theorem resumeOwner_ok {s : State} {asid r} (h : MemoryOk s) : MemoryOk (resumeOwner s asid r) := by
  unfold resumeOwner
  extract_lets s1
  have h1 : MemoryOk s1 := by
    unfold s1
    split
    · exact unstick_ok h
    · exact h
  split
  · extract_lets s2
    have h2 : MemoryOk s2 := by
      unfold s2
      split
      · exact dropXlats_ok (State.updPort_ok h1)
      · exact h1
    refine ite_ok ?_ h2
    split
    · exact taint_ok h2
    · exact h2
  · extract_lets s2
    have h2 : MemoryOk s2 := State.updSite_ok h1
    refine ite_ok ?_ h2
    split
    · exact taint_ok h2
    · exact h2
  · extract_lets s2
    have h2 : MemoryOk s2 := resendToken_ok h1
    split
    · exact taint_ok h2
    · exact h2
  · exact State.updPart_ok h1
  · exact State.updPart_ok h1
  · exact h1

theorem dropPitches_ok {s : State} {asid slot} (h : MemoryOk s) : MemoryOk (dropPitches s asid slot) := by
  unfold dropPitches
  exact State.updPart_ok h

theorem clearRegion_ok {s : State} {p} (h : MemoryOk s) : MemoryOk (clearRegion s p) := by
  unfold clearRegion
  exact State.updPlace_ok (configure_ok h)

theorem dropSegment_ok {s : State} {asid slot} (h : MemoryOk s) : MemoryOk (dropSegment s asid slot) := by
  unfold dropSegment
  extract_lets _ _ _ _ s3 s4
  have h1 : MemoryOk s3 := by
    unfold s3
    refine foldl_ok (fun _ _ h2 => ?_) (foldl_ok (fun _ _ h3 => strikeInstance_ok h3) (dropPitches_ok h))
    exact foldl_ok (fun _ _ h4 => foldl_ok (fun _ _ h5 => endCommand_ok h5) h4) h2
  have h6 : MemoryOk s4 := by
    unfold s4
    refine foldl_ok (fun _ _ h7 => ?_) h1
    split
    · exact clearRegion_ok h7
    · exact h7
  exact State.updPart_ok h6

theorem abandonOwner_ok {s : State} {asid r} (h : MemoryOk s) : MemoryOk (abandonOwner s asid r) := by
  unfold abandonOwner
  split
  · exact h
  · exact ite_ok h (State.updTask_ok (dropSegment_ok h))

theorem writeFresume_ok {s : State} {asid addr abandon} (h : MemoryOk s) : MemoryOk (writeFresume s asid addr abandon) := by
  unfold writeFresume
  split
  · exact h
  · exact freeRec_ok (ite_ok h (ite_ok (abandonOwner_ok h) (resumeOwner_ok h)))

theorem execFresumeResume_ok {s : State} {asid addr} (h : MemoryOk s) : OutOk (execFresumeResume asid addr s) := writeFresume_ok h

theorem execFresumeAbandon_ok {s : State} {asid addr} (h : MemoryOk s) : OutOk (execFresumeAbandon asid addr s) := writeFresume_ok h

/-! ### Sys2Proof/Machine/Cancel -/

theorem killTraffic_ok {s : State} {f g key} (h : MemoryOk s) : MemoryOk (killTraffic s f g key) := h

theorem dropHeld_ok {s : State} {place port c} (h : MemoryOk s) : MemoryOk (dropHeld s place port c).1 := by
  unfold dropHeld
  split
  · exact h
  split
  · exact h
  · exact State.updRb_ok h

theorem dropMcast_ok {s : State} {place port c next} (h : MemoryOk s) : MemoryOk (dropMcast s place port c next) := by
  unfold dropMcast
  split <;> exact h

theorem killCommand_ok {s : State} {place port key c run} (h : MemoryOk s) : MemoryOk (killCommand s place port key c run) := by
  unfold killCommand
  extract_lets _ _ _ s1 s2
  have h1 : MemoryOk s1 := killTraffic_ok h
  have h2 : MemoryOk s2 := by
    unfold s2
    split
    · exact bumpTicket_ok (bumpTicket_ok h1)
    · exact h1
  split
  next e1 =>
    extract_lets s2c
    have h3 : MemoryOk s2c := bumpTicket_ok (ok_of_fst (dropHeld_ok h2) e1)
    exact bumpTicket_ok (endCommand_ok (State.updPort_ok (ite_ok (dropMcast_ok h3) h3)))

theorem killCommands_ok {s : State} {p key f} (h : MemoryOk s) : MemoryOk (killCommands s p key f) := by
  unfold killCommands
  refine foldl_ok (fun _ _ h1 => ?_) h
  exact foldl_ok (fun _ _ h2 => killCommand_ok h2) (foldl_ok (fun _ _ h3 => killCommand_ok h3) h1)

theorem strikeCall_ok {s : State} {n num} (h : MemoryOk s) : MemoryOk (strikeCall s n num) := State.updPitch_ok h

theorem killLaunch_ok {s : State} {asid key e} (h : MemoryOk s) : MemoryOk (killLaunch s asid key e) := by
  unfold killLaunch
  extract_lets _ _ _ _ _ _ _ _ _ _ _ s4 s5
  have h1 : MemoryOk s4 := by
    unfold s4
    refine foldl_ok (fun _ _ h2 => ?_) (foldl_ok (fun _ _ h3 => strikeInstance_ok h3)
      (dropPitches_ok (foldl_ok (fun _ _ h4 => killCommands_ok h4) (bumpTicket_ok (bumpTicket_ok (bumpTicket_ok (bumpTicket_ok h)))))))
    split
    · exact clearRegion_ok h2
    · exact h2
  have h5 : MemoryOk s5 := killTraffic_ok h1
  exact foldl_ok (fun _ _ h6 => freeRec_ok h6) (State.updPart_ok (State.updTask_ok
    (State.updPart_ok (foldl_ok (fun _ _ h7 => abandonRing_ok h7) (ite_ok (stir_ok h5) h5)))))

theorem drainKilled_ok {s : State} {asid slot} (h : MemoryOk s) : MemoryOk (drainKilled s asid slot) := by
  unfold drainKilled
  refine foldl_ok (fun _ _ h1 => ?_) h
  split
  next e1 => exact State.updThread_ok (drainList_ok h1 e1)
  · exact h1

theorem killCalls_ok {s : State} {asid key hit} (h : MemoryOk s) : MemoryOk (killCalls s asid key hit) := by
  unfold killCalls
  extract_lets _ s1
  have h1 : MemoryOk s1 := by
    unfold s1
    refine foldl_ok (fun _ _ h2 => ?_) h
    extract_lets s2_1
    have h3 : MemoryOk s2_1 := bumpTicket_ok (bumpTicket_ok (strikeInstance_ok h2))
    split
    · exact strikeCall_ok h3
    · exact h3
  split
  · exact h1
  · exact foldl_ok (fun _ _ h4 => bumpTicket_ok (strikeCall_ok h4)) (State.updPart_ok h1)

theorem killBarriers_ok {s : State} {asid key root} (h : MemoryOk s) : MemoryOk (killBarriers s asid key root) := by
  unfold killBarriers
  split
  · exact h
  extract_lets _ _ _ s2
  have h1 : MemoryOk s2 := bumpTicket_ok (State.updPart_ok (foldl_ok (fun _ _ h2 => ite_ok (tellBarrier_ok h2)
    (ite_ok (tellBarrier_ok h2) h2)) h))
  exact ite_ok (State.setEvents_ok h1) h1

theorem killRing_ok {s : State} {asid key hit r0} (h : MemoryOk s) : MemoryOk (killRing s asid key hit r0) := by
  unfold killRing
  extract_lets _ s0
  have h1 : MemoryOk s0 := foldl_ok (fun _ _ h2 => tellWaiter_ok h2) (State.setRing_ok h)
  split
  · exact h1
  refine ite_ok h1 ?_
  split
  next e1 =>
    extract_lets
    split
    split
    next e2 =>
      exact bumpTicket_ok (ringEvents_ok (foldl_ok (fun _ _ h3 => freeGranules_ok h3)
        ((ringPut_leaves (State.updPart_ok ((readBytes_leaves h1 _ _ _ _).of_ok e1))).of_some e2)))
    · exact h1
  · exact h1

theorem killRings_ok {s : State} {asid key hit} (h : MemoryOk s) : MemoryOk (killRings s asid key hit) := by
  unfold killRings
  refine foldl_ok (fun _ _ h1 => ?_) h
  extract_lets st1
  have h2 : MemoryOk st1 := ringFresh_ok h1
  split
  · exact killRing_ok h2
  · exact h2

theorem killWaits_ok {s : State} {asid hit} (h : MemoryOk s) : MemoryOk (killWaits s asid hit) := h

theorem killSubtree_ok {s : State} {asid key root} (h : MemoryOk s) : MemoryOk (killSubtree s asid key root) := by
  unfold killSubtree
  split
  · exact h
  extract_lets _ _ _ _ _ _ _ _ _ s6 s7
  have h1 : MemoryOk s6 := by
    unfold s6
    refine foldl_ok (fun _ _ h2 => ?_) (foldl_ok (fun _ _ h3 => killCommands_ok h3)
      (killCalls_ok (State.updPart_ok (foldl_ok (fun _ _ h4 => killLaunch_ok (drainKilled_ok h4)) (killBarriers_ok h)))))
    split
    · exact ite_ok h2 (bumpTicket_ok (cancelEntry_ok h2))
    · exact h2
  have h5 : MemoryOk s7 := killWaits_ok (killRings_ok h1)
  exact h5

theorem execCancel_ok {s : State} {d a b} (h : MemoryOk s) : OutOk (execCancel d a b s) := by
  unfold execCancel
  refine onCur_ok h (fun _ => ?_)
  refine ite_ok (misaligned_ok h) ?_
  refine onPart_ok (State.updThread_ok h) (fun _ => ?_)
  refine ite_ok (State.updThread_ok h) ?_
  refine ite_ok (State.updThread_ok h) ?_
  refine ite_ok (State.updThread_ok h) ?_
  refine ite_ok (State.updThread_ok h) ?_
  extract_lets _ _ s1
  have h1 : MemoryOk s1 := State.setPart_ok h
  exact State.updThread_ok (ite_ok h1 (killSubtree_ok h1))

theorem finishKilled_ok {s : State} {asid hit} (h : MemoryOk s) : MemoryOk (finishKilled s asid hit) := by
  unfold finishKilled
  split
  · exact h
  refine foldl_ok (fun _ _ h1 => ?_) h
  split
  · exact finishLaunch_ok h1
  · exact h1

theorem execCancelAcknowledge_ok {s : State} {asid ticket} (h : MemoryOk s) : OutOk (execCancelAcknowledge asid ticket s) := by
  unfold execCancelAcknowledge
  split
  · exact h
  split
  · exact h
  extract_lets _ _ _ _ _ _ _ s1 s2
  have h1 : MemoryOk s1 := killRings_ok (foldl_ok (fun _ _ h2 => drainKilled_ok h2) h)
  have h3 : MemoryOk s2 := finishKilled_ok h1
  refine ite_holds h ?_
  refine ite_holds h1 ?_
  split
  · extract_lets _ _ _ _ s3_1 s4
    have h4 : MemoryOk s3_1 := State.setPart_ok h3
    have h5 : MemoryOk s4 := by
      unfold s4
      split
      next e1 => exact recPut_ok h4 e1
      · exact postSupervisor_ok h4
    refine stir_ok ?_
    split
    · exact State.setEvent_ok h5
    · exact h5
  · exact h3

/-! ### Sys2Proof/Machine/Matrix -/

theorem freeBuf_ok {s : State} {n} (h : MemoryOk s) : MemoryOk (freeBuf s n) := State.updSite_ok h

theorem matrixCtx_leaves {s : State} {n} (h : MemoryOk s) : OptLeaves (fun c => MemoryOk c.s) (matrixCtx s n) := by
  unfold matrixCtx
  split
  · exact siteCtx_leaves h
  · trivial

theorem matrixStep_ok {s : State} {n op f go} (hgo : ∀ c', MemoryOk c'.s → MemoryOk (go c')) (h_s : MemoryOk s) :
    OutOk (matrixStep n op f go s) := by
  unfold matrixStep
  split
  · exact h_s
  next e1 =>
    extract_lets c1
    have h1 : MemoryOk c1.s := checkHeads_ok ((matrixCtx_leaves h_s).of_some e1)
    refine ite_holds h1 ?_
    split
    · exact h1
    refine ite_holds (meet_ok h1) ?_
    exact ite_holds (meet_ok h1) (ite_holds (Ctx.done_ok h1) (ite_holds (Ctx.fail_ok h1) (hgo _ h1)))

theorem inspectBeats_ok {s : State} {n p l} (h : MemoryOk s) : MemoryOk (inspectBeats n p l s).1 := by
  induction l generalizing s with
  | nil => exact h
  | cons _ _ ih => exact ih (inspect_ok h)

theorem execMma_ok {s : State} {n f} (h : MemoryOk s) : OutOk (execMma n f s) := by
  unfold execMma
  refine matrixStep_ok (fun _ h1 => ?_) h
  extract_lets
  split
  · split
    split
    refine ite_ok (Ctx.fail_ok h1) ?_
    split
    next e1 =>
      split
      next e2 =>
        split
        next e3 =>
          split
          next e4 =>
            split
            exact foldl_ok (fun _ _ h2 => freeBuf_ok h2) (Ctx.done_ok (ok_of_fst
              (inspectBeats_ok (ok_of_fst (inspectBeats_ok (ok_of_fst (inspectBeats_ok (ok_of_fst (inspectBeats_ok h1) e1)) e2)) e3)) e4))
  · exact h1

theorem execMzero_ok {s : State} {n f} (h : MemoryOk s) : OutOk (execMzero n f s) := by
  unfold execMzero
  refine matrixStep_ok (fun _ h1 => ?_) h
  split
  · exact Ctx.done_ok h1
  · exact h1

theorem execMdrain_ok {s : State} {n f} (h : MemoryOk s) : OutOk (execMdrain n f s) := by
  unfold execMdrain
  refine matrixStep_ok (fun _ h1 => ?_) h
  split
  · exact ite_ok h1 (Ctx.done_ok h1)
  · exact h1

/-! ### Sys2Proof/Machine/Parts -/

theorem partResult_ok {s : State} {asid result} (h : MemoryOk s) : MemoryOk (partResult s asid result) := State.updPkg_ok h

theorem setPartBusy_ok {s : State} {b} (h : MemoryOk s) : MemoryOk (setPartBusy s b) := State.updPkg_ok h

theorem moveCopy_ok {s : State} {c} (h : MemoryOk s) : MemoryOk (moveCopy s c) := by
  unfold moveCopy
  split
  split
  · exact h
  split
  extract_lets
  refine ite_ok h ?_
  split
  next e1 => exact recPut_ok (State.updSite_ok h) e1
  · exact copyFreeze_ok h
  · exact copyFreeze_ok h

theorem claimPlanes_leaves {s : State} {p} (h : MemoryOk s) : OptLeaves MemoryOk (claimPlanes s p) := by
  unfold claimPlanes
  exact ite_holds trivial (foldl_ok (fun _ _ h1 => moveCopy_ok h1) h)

- EXERCISE DIRECTIONS
Give an exact copy of the lines above from the line with "unfold killBarriers" up to and including the line with "asid hit) := h", and leave everything else out.

- ANSWER SECTION
  unfold killBarriers
  split
  · exact h
  extract_lets _ _ _ s2
  have h1 : MemoryOk s2 := bumpTicket_ok (State.updPart_ok (foldl_ok (fun _ _ h2 => ite_ok (tellBarrier_ok h2)
    (ite_ok (tellBarrier_ok h2) h2)) h))
  exact ite_ok (State.setEvents_ok h1) h1

theorem killRing_ok {s : State} {asid key hit r0} (h : MemoryOk s) : MemoryOk (killRing s asid key hit r0) := by
  unfold killRing
  extract_lets _ s0
  have h1 : MemoryOk s0 := foldl_ok (fun _ _ h2 => tellWaiter_ok h2) (State.setRing_ok h)
  split
  · exact h1
  refine ite_ok h1 ?_
  split
  next e1 =>
    extract_lets
    split
    split
    next e2 =>
      exact bumpTicket_ok (ringEvents_ok (foldl_ok (fun _ _ h3 => freeGranules_ok h3)
        ((ringPut_leaves (State.updPart_ok ((readBytes_leaves h1 _ _ _ _).of_ok e1))).of_some e2)))
    · exact h1
  · exact h1

theorem killRings_ok {s : State} {asid key hit} (h : MemoryOk s) : MemoryOk (killRings s asid key hit) := by
  unfold killRings
  refine foldl_ok (fun _ _ h1 => ?_) h
  extract_lets st1
  have h2 : MemoryOk st1 := ringFresh_ok h1
  split
  · exact killRing_ok h2
  · exact h2

theorem killWaits_ok {s : State} {asid hit} (h : MemoryOk s) : MemoryOk (killWaits s asid hit) := h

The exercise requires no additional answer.